Cet article 21.3 ' Introduction de la réclamation et prescription contient une clause de prescription stipulée comme suit : « Tout droit à des dommages et intérêts contre FedEx s’éteindra sauf si une action en justice est engagée dans les deux ans à compter de la date de livraison (en cas de dommage) ou de la date à laquelle l’Envoi aurait dû être livré (en cas de perte, de non-livraison, livraison défectueuse ou retard dans la livraison). ». Ce délai de prescription d’une durée de deux ans s’applique donc en l’espèce.
Il est constant que la marchandise aurait dû en l’espèce être livrée le 19 février 2018 de sorte que lorsque l’assignation a été délivrée par Mme [H] le 10 janvier 2023, son action était prescrite.
L’ordonnance entreprise sera donc infirmée en ce qu’elle a écarté la prescription et l’action de Mme [H] déclarée irrecevable.
Sur les demandes accessoires
Partie perdante, Mme [H] sera condamnée aux dépens de première instance et d’appel. Elle ne peut de ce fait prétendre à une indemnité procédurale. L’équité commande de ne pas faire droit à la demande de la société Fedex express fr au titre de ses frais irrépétibles.
PAR CES MOTIFS
La Cour statuant contradictoirement, dans les limites de sa saisine,
Infirme l’ordonnance entreprise sauf en ce qu’elle a rejeté la fin de non-recevoir tirée du défaut de qualité à agir de Mme [P] [S] [R] épouse [H] et laissé à la charge des parties leurs frais irrépétibles ;
Statuant à nouveau des chefs infirmés et y ajoutant,
Déclare irrecevable car prescrite l’action de Mme [P] [S] [R] épouse [H] ;
Condamne Mme [P] [S] [R] épouse [H] aux dépens de première instance et d’appel ;
Déboute les parties de leur demande fondée sur l’article 700 du code de procédure civile et formée au titre des frais irrépétibles exposés en cause d’appel.

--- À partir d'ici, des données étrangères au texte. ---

-- ==== Sys2Proof/Laws/Ops.lean ====
section
/-! SUPPORT. What each shared operation over the state does: the run of a slot, register writes, counters, landings, parks,
traps, returns and kills; none of them touches a memory. -/

namespace Sys2Proof.Machine

/-! ## The run of a slot -/

/-- An instruction that runs has its effect (R28, R60, R70). -/
theorem runSlot_runs {i : Instr} {s : State} (h : Runs i s) (eff : State → State) : runSlot i eff s = eff s := by
  obtain ⟨hg, hv⟩ := h
  unfold runSlot
  simp only [hg, Bool.not_true, Bool.false_eq_true, if_false]
  rcases hv with hv | hv
  · simp [hv]
  · by_cases h2 : s.view.isSome = true
    · simp [h2]
    · simp [h2, hv]

/-- The meaning of an instruction that runs answers the state its effect leaves. -/
theorem next_runSlot {i : Instr} {s : State} (h : Runs i s) {eff : State → State} {t : State} (e : eff s = t) :
    (Host.Outcome.next (runSlot i eff s) : Out) = .next t := by rw [runSlot_runs h, e]

/-- A false guard does nothing (R70). -/
theorem runSlot_closed {i : Instr} {s : State} (h : guardOpen i (me s) = false) (eff : State → State) : runSlot i eff s = s := by
  simp [runSlot, h]

/-- Everything that a slot run on its own can do. -/
theorem runSlot_cases (i : Instr) (eff : State → State) (s : State) :
    runSlot i eff s = s ∨ runSlot i eff s = eff s ∨ (∃ t, runSlot i eff s = bundleTrap t s.cur s) ∨
    (∃ p, runSlot i eff s = park s.cur p s) ∨ runSlot i eff s = pushClosure i [] none s := by
  unfold runSlot
  split
  · exact .inl rfl
  · split
    · exact .inr (.inl rfl)
    · dsimp only
      split
      · exact .inr (.inr (.inl ⟨_, rfl⟩))
      · exact .inr (.inr (.inr (.inl ⟨_, rfl⟩)))
      · exact .inl rfl
      · split
        · exact .inr (.inr (.inr (.inr rfl)))
        · exact .inr (.inl rfl)

/-! ## Register writes -/

theorem wrS_only (r : SReg) (v : Word) (s : State) : OnlyCtx s.cur s (wrS r v s) := by
  unfold wrS
  split <;> exact OnlyCtx.modCtx _ _ _

theorem wrC_only (r : CReg) (b : Bool) (s : State) : OnlyCtx s.cur s (wrC r b s) := OnlyCtx.modCtx _ _ _

theorem wrFixed_only (n : Nat) (r : SReg) (v : Word) (s : State) : OnlyCtx s.cur s (wrFixed n r v s) := OnlyCtx.modCtx _ _ _

theorem setPending_only (k : Nat) (rs : List SReg) (s : State) : OnlyCtx k s (setPending k rs s) := OnlyCtx.modCtx _ _ _

theorem countEv_only (k i n : Nat) (s : State) : OnlyCtx k s (countEv k i n s) := OnlyCtx.modCtx _ _ _

theorem unpark_only (k : Nat) (s : State) : OnlyCtx k s (unpark k s) := OnlyCtx.modCtx _ _ _

theorem unrun_only (k : Nat) (s : State) : OnlyCtx k s (unrun k s) := OnlyCtx.modCtx _ _ _

theorem returnTrap_only (k : Nat) (s : State) : OnlyCtx k s (returnTrap k s) := OnlyCtx.modCtx _ _ _

theorem setReq_only (k seq : Nat) (f : Req → Option Req) (s : State) : OnlyCtx k s (setReq k seq f s) := OnlyCtx.modCtx _ _ _

/-- Outside a closure a latency-1 write is there at once (R31). -/
theorem wrS_now {d : SReg} {v : Word} {s : State} (h : (s.ctx s.cur).running = none) :
    wrS d v s = s.modCtx s.cur (wrCtx s.cycle d v) := by simp [wrS, h]

/-- A closure's result of latency 1 lands in the next cycle (R236, R240). -/
theorem wrS_closure {d : SReg} {v : Word} {s : State} (h : (s.ctx s.cur).running.isSome = true) : wrS d v s = wrFixed 1 d v s := by
  simp [wrS, h]

/-- What registers read after a latency-1 write outside a closure (R11, R31). -/
theorem wrS_rd (d r : SReg) (v : Word) (s : State) (h : (s.ctx s.cur).running = none) :
    ((wrS d v s).ctx s.cur).rd r = if r = d ∧ d ≠ 0 then v else (s.ctx s.cur).rd r := by
  simp only [wrS_now h, ctx_modCtx_self, wrCtx]
  exact rd_setS _ _ _ _

/-- What condition registers read after a write (R11). -/
theorem wrC_rdC (p q : CReg) (b : Bool) (s : State) :
    ((wrC p b s).ctx s.cur).rdC q = if q = p ∧ p ≠ 0 then b else (s.ctx s.cur).rdC q := by
  simp only [wrC, ctx_modCtx_self]
  exact rdC_setC _ _ _ _

/-- A scalar write leaves the condition registers alone. -/
theorem wrS_rdC (d : SReg) (v : Word) (q : CReg) (s : State) : ((wrS d v s).ctx s.cur).rdC q = (s.ctx s.cur).rdC q := by
  unfold wrS
  split
  · simp only [wrFixed, ctx_modCtx_self]
    split
    · rfl
    · exact rdC_congr (setPend_c _ _ _) _
  · simp only [ctx_modCtx_self, wrCtx]
    exact rdC_congr (setS_c _ _ _) _

/-- A condition write leaves the scalar registers alone. -/
theorem wrC_rd (p : CReg) (b : Bool) (r : SReg) (s : State) : ((wrC p b s).ctx s.cur).rd r = (s.ctx s.cur).rd r := by
  simp only [wrC, ctx_modCtx_self]
  exact rd_congr (setC_s _ _ _) _

/-- A fixed-latency result is queued to land n cycles on; s0 takes none (R62). -/
theorem wrFixed_fixed (n : Nat) (r : SReg) (v : Word) (s : State) :
    ((wrFixed n r v s).ctx s.cur).fixed = if r = 0 then (s.ctx s.cur).fixed
      else (s.ctx s.cur).fixed ++ [{ reg := r, value := v, due := s.cycle + n, pends := (s.ctx s.cur).running.isSome }] := by
  simp only [wrFixed, ctx_modCtx_self]
  split <;> rfl

/-- Registers made pending (R31). -/
theorem setPending_pending (k : Nat) (rs : List SReg) (r : SReg) (s : State) :
    ((setPending k rs s).ctx k).pending r = ((rs.contains r && r != 0) || (s.ctx k).pending r) := by
  simp only [setPending, ctx_modCtx_self]
  generalize s.ctx k = c
  induction rs generalizing c with
  | nil => simp
  | cons d rs ih =>
    rw [List.foldl_cons, ih, pending_setPend]
    by_cases h : r = d
    · subst h
      cases h0 : (r != 0) with
      | false => simp at h0; simp [h0]
      | true =>
        have h1 : r ≠ 0 := by simpa using h0
        rw [if_pos ⟨rfl, h1⟩]
        simp
    · simp [h]

/-! ## Rows, landings, the latent record -/

theorem modRow_only (core key : Nat) (f : Row → Row) (s : State) : OnlyCore core s (modRow core key f s) := OnlyCore.modCore _ _ _

/-- The rows of a core after one is changed. -/
theorem modRow_row (core key j : Nat) (f : Row → Row) (s : State) :
    ((modRow core key f s).core core).row j = if j = key then f ((s.core core).row key) else (s.core core).row j := by
  simp only [modRow, core_modCore_self, CoreSt.row, look_put]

Prononcé publiquement par mise à disposition de l’arrêt au greffe de la cour, les parties en ayant été préalablement avisées dans les conditions prévues au deuxième alinéa de l’article 450 du code de procédure civile.
Signé par Madame Florence DUBOIS-STEVANT, Présidente, et par M. BELLANCOURT, Greffier, auquel la minute de la décision a été remise par le magistrat signataire.